Case 1 demonstrates retrograde wire crossing of the RCA via a LIMA graft using septal collaterals. To the best of our knowledge, this is the first such published case. One prior report described use of a LIMA to LAD graft for retrograde crossing of LAD lesions,3 but not for collateral vessel wiring through the LIMA. However, retrograde CTO PCI through the LIMA should only be undertaken as a last resort given the risk of LIMA dissection and catastrophic ischemia.

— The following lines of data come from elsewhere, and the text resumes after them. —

theorem Act.Strikes.sendRepeated (d : Byte) : ∀ n, Act.Strikes (sendRepeated d n)
  | 0 => .pure ()
  | n + 1 => (Act.Strikes.emit _).bind fun _ => Act.Strikes.sendRepeated d n

theorem Act.Strikes.pick (fg : Byte) (src : PixelSource) (width height w h : Nat) :
    Act.Strikes (pick fg src width height w h) := by
  refine Act.Strikes.bind ?_ fun _ => (Act.Strikes.peek fun _ _ => rfl).bind fun _ =>
    (Act.Strikes.peek fun _ _ => rfl).bind fun _ => .ite (.pure _) (.ite (.pure _) (.raise _ _ _))
  cases src with
  | solid => exact .pure _
  | mem base => exact (Act.Strikes.memRead _ _).bind fun _ => .pure _
  | host => exact Act.Strikes.sample _

theorem Act.Strikes.packRows (fg : Byte) (src : PixelSource) (y width height w : Nat) :
    ∀ (left : Nat) (acc : Byte), Act.Strikes (packRows fg src y width height w left acc)
  | 0, _ => .pure ()
  | left + 1, _ => (Act.Strikes.pick _ _ _ _ _ _).bind fun _ =>
    .ite ((Act.Strikes.emit _).bind fun _ => Act.Strikes.packRows fg src y width height w left _)
      (Act.Strikes.packRows fg src y width height w left _)

theorem Act.Strikes.packColumns (fg : Byte) (src : PixelSource) (y width height : Nat) :
    ∀ left : Nat, Act.Strikes (packColumns fg src y width height left)
  | 0 => .pure ()
  | left + 1 => (Act.Strikes.packRows _ _ _ _ _ _ _ _).bind fun _ => Act.Strikes.packColumns fg src y width height left

theorem Act.Strikes.drawBitmapCore (c : Color) (x y width height : Nat) (src : PixelSource) :
    Act.Strikes (drawBitmapCore c x y width height src) :=
  (Act.Strikes.peek fun _ _ => rfl).bind fun _ => Act.Strikes.select.bind fun _ =>
    (Act.Strikes.setAddressInternal _ _ _ _).bind fun _ => (Act.Strikes.packColumns _ _ _ _ _ _).bind fun _ =>
    Act.Strikes.unselect

theorem Act.Strikes.readHeader (f : Nat) : Act.Strikes (readHeader f) :=
  (Act.Strikes.memRead _ _).bind fun _ => (Act.Strikes.memRead _ _).bind fun _ => (Act.Strikes.memRead _ _).bind fun _ =>
    .pure _

theorem Act.Strikes.textWidthFrom (f first last t : Nat) :
    ∀ left i tw : Nat, Act.Strikes (textWidthFrom f first last t left i tw)
  | 0, _, _ => .pure _
  | left + 1, _, _ => (Act.Strikes.memRead _ _).bind fun _ =>
    .ite ((Act.Strikes.memRead _ _).bind fun _ => Act.Strikes.textWidthFrom f first last t left _ _)
      (Act.Strikes.textWidthFrom f first last t left _ _)

theorem Act.Strikes.startColumn (align : Align) (x f first last t n : Nat) :
    Act.Strikes (startColumn align x f first last t n) := by
  cases align with
  | left => exact .pure _
  | reserved => exact .pure _
  | center => exact (Act.Strikes.textWidthFrom _ _ _ _ _ _ _).bind fun _ => .pure _
  | right => exact (Act.Strikes.textWidthFrom _ _ _ _ _ _ _).bind fun _ => .pure _

theorem Act.Strikes.drawGlyphs (c : Color) (y f t panelW : Nat) (hdr : FontHeader) :
    ∀ left i cx : Nat, Act.Strikes (drawGlyphs c y f t panelW hdr left i cx)
  | 0, _, _ => .pure ()
  | left + 1, _, _ => (Act.Strikes.memRead _ _).bind fun _ =>
    .ite ((Act.Strikes.memRead _ _).bind fun _ =>
        .ite (.pure ()) ((Act.Strikes.drawBitmapCore _ _ _ _ _ _).bind fun _ =>
          Act.Strikes.drawGlyphs c y f t panelW hdr left _ _))
      (Act.Strikes.drawGlyphs c y f t panelW hdr left _ _)

/-! ### The whole command -/

theorem RegisterWrite.grows {f : State → State} (hf : RegisterWrite f) (s : State) : Grows s (f s) ∧ Grows (f s) s := by
  have hr := hf.undone s s
  have ht : (f s).trace = s.trace := by have h := congrArg State.trace hr; exact h
  have hm : (f s).memReads = s.memReads := by have h := congrArg State.memReads hr; exact h
  have hl : (f s).sampleLog = s.sampleLog := by have h := congrArg State.sampleLog hr; exact h
  have hp : (f s).params = s.params := by have h := congrArg State.params hr; exact h
  have hmem := hf.unhosted.mem s
  exact ⟨⟨by rw [ht], by rw [hm], by rw [hl], hp, hmem⟩, ⟨by rw [ht], by rw [hm], by rw [hl], hp.symm, hmem.symm⟩⟩
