/-- On an idle block that is not halted an illegal word is latched and raised (R89, R183). -/
theorem acceptCommand_illegal {s : State} {w : Word} {k : Illegal} (hf : s.fault = false) (hb : s.busy = false)
    (hd : decode w = .error k) : acceptCommand w s = .next (endOf (raiseIllegal k) (latch w s)) := by
  rw [acceptCommand, if_neg (Bool.eq_false_iff.1 hf), if_neg (Bool.eq_false_iff.1 hb), hd]

/-- Settles O9: `acceptCommand` looks at `FAULT` first. -/
theorem haltedBlockIgnoresCommands : Obligations.HaltedBlockIgnoresCommands := by
  intro s w rest hp hf hh
  rw [step_cmdWrite hp hh, acceptCommand, if_pos hf]

/-- Settles O6: the word decodes, so acceptance runs its command from the latched state. -/
theorem stepRunsTheDecodedCommand : Obligations.StepRunsTheDecodedCommand := by
  intro s w i rest hp hf hb hh hd
  rw [step_cmdWrite hp hh]
  exact acceptCommand_command (s := { s with host := rest }) hf hb hd

/-- An illegal command under a host that waits (R89, R181). -/
theorem endOf_raiseIllegal_quiet {s : State} (hq : s.quiet = true) (k : Illegal) :
    endOf (raiseIllegal k) s = faultEntry .illegal k.detail (s.cmdL.toNat % 65536 : Nat) none s := by
  have hlow : (s.cmdL.extractLsb' 0 16).toNat = s.cmdL.toNat % 65536 := by simp
  rw [endOf, raiseIllegal, peek_bind, raise_quiet hq, hlow]

/-- Settles O7: the word does not decode, so acceptance raises `ILLEGAL` from the latched state. -/
theorem stepRaisesIllegal : Obligations.StepRaisesIllegal := by
  intro s w k rest hp hf hb hh hd hq
  have hraise := endOf_raiseIllegal_quiet (s := latch w { s with host := rest }) hq k
  rw [step_cmdWrite hp hh, acceptCommand_illegal (s := { s with host := rest }) hf hb hd, hraise]
  rfl

/-! ### Acceptance -/

/-- A command that needs a panel is not accepted without one, once its bracket check has passed (R183). -/
theorem runCommand_needsPanel {α : Type} {own : Bool} {body : Act α} {writes : α → List (State → State)} {s : State}
    (hq : s.quiet = true) (hown : (own && s.sel) = false) (hi : s.panelInit = false) :
    runCommand own true body writes s = faultEntry .config 0 0 none s := by
  have hrefused : acceptance own true s = .error () (faultEntry .config 0 0 none s) := by
    rw [acceptance_eq, if_neg (Bool.eq_false_iff.1 hown), hi]
    exact raise_quiet hq _ _ _
  rw [runCommand_eq, act_bind_error _ hrefused]
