/-- R23: exponent bits. -/
def Fmt.eb : Fmt → Nat
  | .fp32 => 8 | .fp16 => 5 | .bf16 => 8 | .e4m3 => 4 | .e5m2 => 5 | .e3m2 => 3 | .e2m3 => 2 | .e2m1 => 2 | _ => 0

/-- R23: exponent bias. -/
def Fmt.bias : Fmt → Nat
  | .fp32 => 127 | .fp16 => 15 | .bf16 => 127 | .e4m3 => 7 | .e5m2 => 15 | .e3m2 => 3 | .e2m3 => 1 | .e2m1 => 1 | _ => 0

/-- R23: the format has infinities (and NaNs beside them). -/
def Fmt.hasInf : Fmt → Bool
  | .fp32 | .fp16 | .bf16 | .e5m2 => true
  | _ => false

/-- R23: the exponent of the smallest normal value. -/
def Fmt.emin (f : Fmt) : Int := 1 - (f.bias : Int)

/-- The magnitude code of the largest finite value (R23). -/
def Fmt.maxMag : Fmt → Nat
  | .e4m3 => 0x7E
  | f => if f.hasInf then ((2 ^ f.eb - 1) <<< f.mb) - 1 else 2 ^ (f.bits - 1) - 1

/-- The magnitude code of infinity in a format that has one. -/
def Fmt.infMag (f : Fmt) : Nat := (2 ^ f.eb - 1) <<< f.mb

/-- The sign bit of a format's code. -/
def Fmt.signBit (f : Fmt) : Nat := 2 ^ (f.bits - 1)

/-- R43: the exponent of the largest normal value of an MX element format. -/
def Fmt.emaxMx : Fmt → Int
  | .mxE4m3 => 8 | .mxE5m2 => 15 | .mxE3m2 => 4 | .mxE2m3 => 2 | .mxE2m1 => 2 | _ => 0

/-- R32: rounding modes. -/
inductive Rnd where
  | rne | rz | ru | rd | sr
deriving DecidableEq, Repr

/-- R32: the mode a 3-bit field names. -/
def rndOf : Nat → Option Rnd
  | 0 => some .rne | 1 => some .rz | 2 => some .ru | 3 => some .rd | 4 => some .sr | _ => none

/-- An exact value (-1)^neg (m + d) 2^e; d = 0, or 0 < d < 1 when `st` is set. A zero keeps its sign. -/
structure Ex where
  neg : Bool
  m : Nat
  e : Int
  st : Bool := false
deriving DecidableEq, Repr

/-- Zero with a sign. -/
def Ex.zero (neg : Bool) : Ex := ⟨neg, 0, 0, false⟩

/-- An integer as an exact value. -/
def Ex.ofInt (i : Int) : Ex := ⟨decide (i < 0), i.natAbs, 0, false⟩

/-- The value is zero. -/
def Ex.isZero (x : Ex) : Bool := x.m == 0 && !x.st

/-- Multiply by a power of two, exactly. -/
def Ex.scale (x : Ex) (k : Int) : Ex := { x with e := x.e + k }

/-- The signed integer of a value at the exponent `e`, which must not exceed the value's own. -/
def Ex.atExp (x : Ex) (e : Int) : Int :=
  let v : Int := (x.m <<< (x.e - e).toNat : Nat)
  if x.neg then -v else v

/-- R31: the sign of an exact zero sum. -/
def zeroSign (mode : Rnd) : Bool := mode == .rd

/-- The exact sum of values without sticky part. R31 gives the sign of a zero: zeros of one sign keep it. -/
def Ex.sum (mode : Rnd) (xs : List Ex) : Ex :=
  let e := (xs.filter (fun x => x.m != 0)).foldl (fun a x => min a x.e) (match xs.find? (fun x => x.m != 0) with
    | some x => x.e | none => 0)
  let v : Int := xs.foldl (fun a x => if x.m = 0 then a else a + x.atExp e) 0
  if v = 0 then
    let allNeg := xs.all (fun x => x.m == 0 && x.neg)
    let allPos := xs.all (fun x => x.m == 0 && !x.neg)
    Ex.zero (if allNeg ∧ xs ≠ [] then true else if allPos then false else zeroSign mode)
  else ⟨decide (v < 0), v.natAbs, e, false⟩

Several precautions should be taken: (1) careful attention to pressure dampening to avoid injury of the LIMA ostium; (2) avoidance of side-hole guide catheters to prevent masking of pressure dampening; (3) shortening of the guide catheter and use of long guidewires (such as the Viper Advance wire that is 335 cm in length - CSI) and long microcatheters (150 cm in length) to allow access to the lesion, especially when retrograde wire externalization needs to be performed; (4) ensuring that the septal collaterals arise distal to the IMA anastomosis, as it may be difficult to wire more proximal collaterals; and (5) avoiding use of tortuous IMAs, as straightening of the vessel using a wire can compromise antegrade flow and cause ischemia.4 In cases of tortuous LIMA, use of flexible microcatheters, such as the Finecross (Terumo), Transit and Prowler (Cordis), and soft guidewires is preferred to minimize the risk for pseudolesion formation and decrease or cessation of LIMA antegrade flow.

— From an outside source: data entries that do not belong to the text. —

/-- R275, R454: an inbound burst can be written now. -/
def State.remoteFits (s : State) (p : Parked) : Bool :=
  let (r, a) := s.remoteAt p
  !s.blk.safeBlock &&
  !(s.rul.hold.isSome && (chunks a p.data.length).any (fun (b, _) => s.sliceHeld (s.skey (s.reg r) 0 b / sliceSpan))) &&
  (s.remoteSeqs p).all (fun n => s.slotWritable r n (remoteOwner p.win))

/-- R275, R283, R420: an inbound burst is written; poisoned beats poison their granules and make their slots POISON. It is answered
OK, and its window is accepted again. -/
def State.landRemote (s : State) (p : Parked) : State :=
  let (r, a) := s.remoteAt p
  let ri := s.reg r
  let o := remoteOwner p.win
  let s := (s.remoteSeqs p).foldl (fun s n => (s.slotBegin r n o 8).slotHold r n p.rel) s
  let bad := fun (i : Nat) => p.psn.getD (i / 128) false
  let s := s.commitAll ((chunks a p.data.length).flatMap (fun (b, n) =>
    (s.pwsStriped r 0 b (((p.data.drop (b - a)).take n).map some) o).map (fun w => { w with pois := bad (b - a) })))
  let s := (s.remoteSeqs p).foldl (fun s n =>
    if (List.range p.data.length).any (fun i => bad i && (a + i) / ri.z == n) then s.settleSlot r n .poison true else s) s
  let s := (s.inboundCredit p.chan 1 p.psn.length).emit (.wrack p.chan p.tag 0)
  { s with fab := { s.fab with winTimedOut := s.fab.winTimedOut.filter (fun w => w != p.win) } }

/-- R275: inbound bursts that waited and that can now be written are, oldest first. -/
def State.retryParked (s : State) : State :=
  s.fab.parked.foldl (fun s p =>
    if s.remoteFits p then { s with fab := { s.fab with parked := s.fab.parked.erase p } }.landRemote p else s) s.retryLoads

/-- R274: free a slot: EMPTY, expecting the sequence NSLOT further; inbound bursts that wait for it go ahead. A frozen scroll frees
nothing (R404). -/
def State.freeSlot (s : State) (region seq : Nat) : State :=
  let k := s.slotOf region seq
  if s.blk.safeBlock then s
  else ((s.setTag region k { tagInit k with seq := seq + s.nslot (s.reg region) }).counters region).retryParked

/-- R274, R335: a completed read of a sequence; the RDN-th frees its slot, by the version of the region table that the reader
keeps. -/
def State.readDone (s : State) (view : RegFile) (region n : Nat) : State :=
  let ri := { s.reg region with rdn := (rinfo view region).rdn }
  let k := s.slotOf region n
  let t := s.tag region n
  if !ri.scroll || s.blk.safeBlock || t.seq ≠ n || !(t.st == .full || t.st == .poison) then s
  else
    let r := t.reads + 1
    if ri.rdn ≥ 1 ∧ r ≥ ri.rdn then s.freeSlot region n
    else s.setTag region k { t with reads := r }

/-! ## The end of a command -/

/-- R274, R278: slots of an ended command: an end with an error makes them POISON. -/
def State.ownerEnds (s : State) (id code : Nat) : State :=
  if code ≥ 0x10 then s.poisonTentative (fun t => t.owner == id) else s

/-- R426: DRAW_REQ falls to the highest class of the commands that have not ended, to SGRANT while it stands. -/
def State.lowerReq (s : State) : State :=
  let top := s.eng.outst.foldl (fun m c => max m (c.f 18 6)) 8
  let sg := fld (rget s.blk.act 0x148) 0 6
  let waits := (List.range 8).foldl (fun m c => match (s.ctx c).wait with
    | some w => if w.kind = 1 then max m (fld w.a.toNat 0 6) else m
    | none => m) top
  let stands := s.det && (List.range 8).any (fun c => (s.ctx c).task.isSome || (s.ctx c).st == .ready)
  let want := if stands then max waits sg else waits
  { s with draw := { s.draw with req := if want < s.draw.req then max 8 want else s.draw.req } }

/-- R199, R346, R389, R426, R427: a command ends with the code it has gathered; one that has run while frames were frozen
raises DRAW_REVOKED. -/
def State.finish (s : State) (id : Nat) : State :=
  let s := if s.frames < 8 ∧ (s.cmd id).any (fun c => c.started) then s.raise id cDrawRevoked else s
  match s.cmd id with
  | none => s
  | some c => ((((s.dropCmd id).ownerEnds id c.acc.code).unqueue 2 id).unqueue 6 id).lowerReq

/-- R373: a tagged command ends; in deterministic mode its end stays hidden until the boundary. -/
def State.finishTagged (s : State) (id : Nat) : State :=
  if s.det then s.modCmd id (fun c => { c with overAt := some (max s.epochNow (c.rel - 1)) }) else s.finish id

/-! ## The gather buffer (R257) -/

/-- Write a dirty entry back and drop it. -/
def State.gatherOut (s : State) (e : GEnt) : State :=
  let s := { s with plate := { s.plate with gather := s.plate.gather.filter (fun x => x.gr != e.gr) } }
  if e.dirty then (s.commitGran { ctx := some e.ctx, agent := 0, reg := e.reg } e.gr (e.bytes.map some) e.pois).2 else s

/-- R257: before the Scribe issues its next engine command, its dirty entries are written back and dropped. -/
def State.gatherFlush (s : State) (ctx : Nat) : State :=
  (s.plate.gather.filter (fun e => e.ctx == ctx)).foldl (fun s e => s.gatherOut e) s

/-- R257: the entry of a granule, fetched on a miss; the oldest of a full buffer of its slice makes room. -/
def State.gatherGet (s : State) (ctx reg g addr : Nat) : GEnt × List Nat × State :=
  match s.plate.gather.find? (fun e => e.gr == g) with
  | some e => (e, if e.pois then [cPoison] else [], s)
  | none =>
    let mine := s.plate.gather.filter (fun e => e.gr / 2 ^ 17 == g / 2 ^ 17)
    let s := if mine.length ≥ 32 then (match mine.head? with | some e => s.gatherOut e | none => s) else s
    let (r, code, s) := s.readGran { ctx := some ctx, agent := 0, reg := reg, addr := addr } g
    let e : GEnt := ⟨g, r.getD (List.replicate 64 0xFF), r.isNone, false, reg, ctx⟩
    (e, if code = 0 then [] else [code], { s with plate := { s.plate with gather := s.plate.gather ++ [e] } })

/-! ## Inkwells (R269 to R271) -/

/-- Key of an inkwell byte. -/
def inkKey (pair a : Nat) : Nat := pair * 2 ^ 18 + a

In case of tortuous IMA grafts, or when the LAD is patent, it may be preferable to perform retrograde RCA CTO PCI by advancing the retrograde wiring through the native left main coronary artery and imaging via the IMA graft, as done in Case 2. Although this requires 3 arterial access sites (2 femoral and 1 radial were used in Case 2), it minimizes the risk of IMA graft injury. In this case, the two functions of a guide catheter, ie, visualization via contrast injection and equipment delivery, are dissociated and each guide catheter performs only one function.4

There are additional aspects of our cases that merit discussion. First, although it is always preferable to intervene on native rather than SVG CTOs,5,6 SVG CTO PCI remains an option when native intervention attempts fail. Conversely, native CTO PCI has been used in cases of acute SVG occlusion that could not be opened.7 In other cases, the retrograde approach was successfully used to recanalize SVG8,9 or IMA10 CTOs. However, the restenosis rates of successfully recanalized SVG CTOs is high.11,12 In Case 1, both the native and the SVG supplying the distal RCA were CTOs, but the SVG CTO was attempted only after PCI of the native RCA CTO failed.

Second, several types of microcatheters may be needed during the same CTO PCI case. In Case 1, the CrossBoss catheter was initially used to cross the SVG CTO, allowing rapid progression to the distal SVG.13 The CrossBoss catheter has a 1 mm blunt distal tip that can cross the occlusion when the catheter is rotated rapidly using a proximal torque device (“fast spin” technique).13,14 The CrossBoss catheter may be ideally suited for SVG CTOs that do not have side branches that could be entered by the catheter resulting in perforation. In Case 1, the CrossBoss catheter could not be advanced through the distal part of the occlusion that was crossed using a Corsair microcatheter. The Corsair catheter was designed to facilitate crossing via septal collaterals during retrograde CTO PCI and at the same time dilates the vessel, obviating the need for additional balloon dilation of the septal collateral, which would otherwise be needed to minimize the risk of equipment entrapment and facilitate advancement. However, prolonged dwelling of a guidewire inside the Corsair catheter should be avoided as it can lead to “entrapment,” likely due to clot formation between the guidewire and the catheter lumen wall. Finally, the Finecross microcatheter has the lowest crossing profile of all microcatheters and hence has excellent penetration capacity, while remaining very flexible and hence useful for wiring of tortuous vessels.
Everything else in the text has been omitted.